/-- Settles O46: a draw is `compose` on the frame buffer, with its collision written to VF. -/
theorem drawXorsTheSpriteWithWrap : Obligations.DrawXorsTheSpriteWithWrap := by
  refine fun x y n => ⟨decode_regRegWord (op := 0xD) (f := BitVec.ofFin n) rfl, ?_⟩
  rintro s _ hin rfl
  have hlength := length_sprite_le s n
  rcases execDrw_cases x y n s with ⟨a, hout, _⟩ | ⟨_, drawn, rfl, hexec⟩
  · exact absurd ((spriteOutOfRange_eq_none_iff s n).2 hin) (by simp [hout])
  · have hcollision := compose_collides_iff hlength (s.column x) (s.row y) s.fb
    exact ⟨_, hexec, pixel_compose hlength _ _ s.fb,
      fun h => (reg_setReg_same _ vf _).trans (congrArg flagByte (hcollision.2 h)),
      fun h => (reg_setReg_same _ vf _).trans (congrArg flagByte (Bool.eq_false_iff.2 (mt hcollision.1 h))),
      rfl, (changesOnly_draw s _ _).mono (by simp)⟩

/-- Settles O47: the first row above 0xFFF is found before the compositor runs, and a fault changes only the status. -/
theorem drawPastMemoryFaults : Obligations.DrawPastMemoryFaults := by
  intro x y n s r hr hout hfirst
  have hfound := spriteOutOfRange_eq_some hr hout hfirst
  rcases execDrw_cases x y n s with ⟨a, ha, hexec⟩ | ⟨hnone, _⟩
  · cases hfound.symm.trans ha
    exact ⟨_, hexec, s.raise_status _, changesOnly_raise s _⟩
  · exact absurd hnone (by simp [hfound])

end Sys2Proof.Machine

/-! PROOFS of the family 60_exceptions.md: the image loader (R228, R229), the faults an instruction, a cycle and a step can
raise (R210 to R217), and the outcome codes (R210). -/

namespace Sys2Proof.Machine

/-! ### Bytes written one after another (R12, R228) -/

theorem changesOnly_putByte (s : State) (a : Nat) (x : Byte) : ChangesOnly [.memory] s (s.putByte a x) := by
  intro c hc
  cases c with
  | memory => simp at hc
  | _ => rfl

theorem changesOnly_putBytes (s : State) (a : Nat) (xs : List Byte) : ChangesOnly [.memory] s (s.putBytes a xs) := by
  induction xs generalizing s a with
  | nil => exact ChangesOnly.refl _ s
  | cons x xs ih => exact ((changesOnly_putByte s a x).trans (ih _ (a + 1))).mono (by simp)

theorem byteAt_putBytes_outside (s : State) (a : Nat) (xs : List Byte) {b : Nat} (hb : b < a ∨ a + xs.length ≤ b) :
    (s.putBytes a xs).byteAt b = s.byteAt b := by
  induction xs generalizing s a with
  | nil => rfl
  | cons x xs ih =>
    rw [List.length_cons] at hb
    calc (s.putBytes a (x :: xs)).byteAt b = (s.putByte a x).byteAt b := ih _ (a + 1) (by omega)
      _ = s.byteAt b := Memory.read_write_other _ _ _ _ _ (by omega)

theorem byteAt_putBytes (s : State) (a : Nat) (xs : List Byte) (hwf : Memory.wf s.config s.mem)
    (hfit : a + xs.length ≤ memSize) (j : Nat) (hj : j < xs.length) : (s.putBytes a xs).byteAt (a + j) = xs[j] := by
  induction xs generalizing s a j with
  | nil => simp at hj
  | cons x xs ih =>
    rw [List.length_cons] at hfit hj
    cases j with
    | zero =>
      calc (s.putBytes a (x :: xs)).byteAt a = (s.putByte a x).byteAt a :=
            byteAt_putBytes_outside _ (a + 1) xs (by omega)
        _ = x := Memory.read_write_same _ _ _ _ hwf.1
    | succ j =>
      rw [← Nat.add_assoc, Nat.add_right_comm]
      exact ih (s.putByte a x) (a + 1) (Memory.wf_write _ _ _ _ (by omega) hwf) (by omega) j (by omega)

/-! ### The image loader (R228, R229) -/

section LoadImage
variable {image : List Byte}

theorem loadImage_of_le (h : image.length ≤ maxImage) (s : State) :
    loadImage image s = .next (s.putBytes loadAddress image) := if_pos (decide_eq_true h)

theorem loadImage_of_lt (h : maxImage < image.length) (s : State) :
    loadImage image s = .refused (.imageTooLarge image.length) := by
  rcases loadImage_cases image s with ⟨hle, _⟩ | ⟨_, e⟩
  · omega
  · exact e

/-- An accepted image ends within the address space. -/
theorem loadAddress_add_length_le (h : image.length ≤ maxImage) : loadAddress + image.length ≤ memSize := by
  simp only [maxImage, memSize, loadAddress] at *
  omega

end LoadImage

/-- Settles O10: the loader is `putBytes` at 0x200, whose bytes all lie in the address space. -/
theorem loaderCopiesTheImage : Obligations.LoaderCopiesTheImage := by
  intro image s hle hwf
  have hfit := loadAddress_add_length_le hle
  exact ⟨_, loadImage_of_le hle s, byteAt_putBytes s loadAddress image hwf hfit,
    fun _ => byteAt_putBytes_outside s loadAddress image, Memory.wf_putBytes s _ image hfit hwf,
    changesOnly_putBytes s _ image⟩

/-- Settles O9: the loader's one check is the length. -/
theorem oversizedImageIsRejected : Obligations.OversizedImageIsRejected :=
  fun _ s => ⟨fun h => loadImage_of_lt h s, fun h => ⟨_, loadImage_of_le h s⟩⟩

/-! ### The invariant at launch (R242) -/

theorem machineInv_create (c : Config) (dt0 st0 : Byte) : MachineInv (State.create c dt0 st0) where
  memory := by simp [Memory.wf, State.create]
  font _ h := dif_pos h
  index := Nat.zero_le _
  pc := by simp [State.create]
  returns := by simp [State.create]
  depth := by simp [State.create]

/-- Bytes written above the font region, within the address space, keep the invariant. -/
theorem MachineInv.putBytes {s : State} (hinv : MachineInv s) {a : Nat} {xs : List Byte} (hfont : fontSize ≤ a)
    (hfit : a + xs.length ≤ memSize) : MachineInv (s.putBytes a xs) := by
  have hframe := changesOnly_putBytes s a xs
  have hi : (s.putBytes a xs).i = s.i := hframe.keeps (c := .i) (by simp)
  have hpc : (s.putBytes a xs).pc = s.pc := hframe.keeps (c := .pc) (by simp)
  have hstack : (s.putBytes a xs).stack = s.stack := hframe.keeps (c := .stack) (by simp)
  exact
    { memory := Memory.wf_putBytes s a xs hfit hinv.memory
      font := fun b hb => by
        rw [byteAt_putBytes_outside s a xs (.inl (by omega)), hinv.font b hb, putBytes_config]
      index := hi ▸ hinv.index
      pc := hpc ▸ hinv.pc
      returns := hstack ▸ hinv.returns
      depth := by rw [hstack, putBytes_config]; exact hinv.depth }

/-- Settles O56: the invariant holds at creation, and the image lies above the font region. -/
theorem invariantAtLaunch : Obligations.InvariantAtLaunch := by
  intro c dt0 st0 image t h
  rcases loadImage_cases image (State.create c dt0 st0) with ⟨hle, e⟩ | ⟨_, e⟩ <;> cases e.symm.trans h
  have hframe := changesOnly_putBytes (State.create c dt0 st0) loadAddress image
  exact ⟨(machineInv_create c dt0 st0).putBytes (by decide) (loadAddress_add_length_le hle),
    hframe.keeps (c := .pc) (by simp), hframe.keeps (c := .status) (by simp)⟩

/-! ### The faults of an instruction (R212, R213, R191, R217) -/

theorem exists_row_of_spriteOutOfRange {s : State} {n : RowCount} {a : Nat} (h : s.spriteOutOfRange n = some a) :
    ∃ r, r < n.val ∧ 0xFFF < s.i.toNat + r ∧ a = s.i.toNat + r := by
  have habove : 0xFFF < a := by simpa using List.find?_some h
  obtain ⟨r, hr, rfl⟩ := List.mem_map.1 (List.mem_of_find?_eq_some h)
  exact ⟨r, List.mem_range.1 hr, habove, rfl⟩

| What the task requires |
Return only the lines above that run from the opening line through the line containing "(R12, R228) -/", exactly as written.

| Reply to the exercise |
/-- Settles O46: a draw is `compose` on the frame buffer, with its collision written to VF. -/
theorem drawXorsTheSpriteWithWrap : Obligations.DrawXorsTheSpriteWithWrap := by
  refine fun x y n => ⟨decode_regRegWord (op := 0xD) (f := BitVec.ofFin n) rfl, ?_⟩
  rintro s _ hin rfl
  have hlength := length_sprite_le s n
  rcases execDrw_cases x y n s with ⟨a, hout, _⟩ | ⟨_, drawn, rfl, hexec⟩
  · exact absurd ((spriteOutOfRange_eq_none_iff s n).2 hin) (by simp [hout])
  · have hcollision := compose_collides_iff hlength (s.column x) (s.row y) s.fb
    exact ⟨_, hexec, pixel_compose hlength _ _ s.fb,
      fun h => (reg_setReg_same _ vf _).trans (congrArg flagByte (hcollision.2 h)),
      fun h => (reg_setReg_same _ vf _).trans (congrArg flagByte (Bool.eq_false_iff.2 (mt hcollision.1 h))),
      rfl, (changesOnly_draw s _ _).mono (by simp)⟩

/-- Settles O47: the first row above 0xFFF is found before the compositor runs, and a fault changes only the status. -/
theorem drawPastMemoryFaults : Obligations.DrawPastMemoryFaults := by
  intro x y n s r hr hout hfirst
  have hfound := spriteOutOfRange_eq_some hr hout hfirst
  rcases execDrw_cases x y n s with ⟨a, ha, hexec⟩ | ⟨hnone, _⟩
  · cases hfound.symm.trans ha
    exact ⟨_, hexec, s.raise_status _, changesOnly_raise s _⟩
  · exact absurd hnone (by simp [hfound])

end Sys2Proof.Machine

/-! PROOFS of the family 60_exceptions.md: the image loader (R228, R229), the faults an instruction, a cycle and a step can
raise (R210 to R217), and the outcome codes (R210). -/

namespace Sys2Proof.Machine

/-! ### Bytes written one after another (R12, R228) -/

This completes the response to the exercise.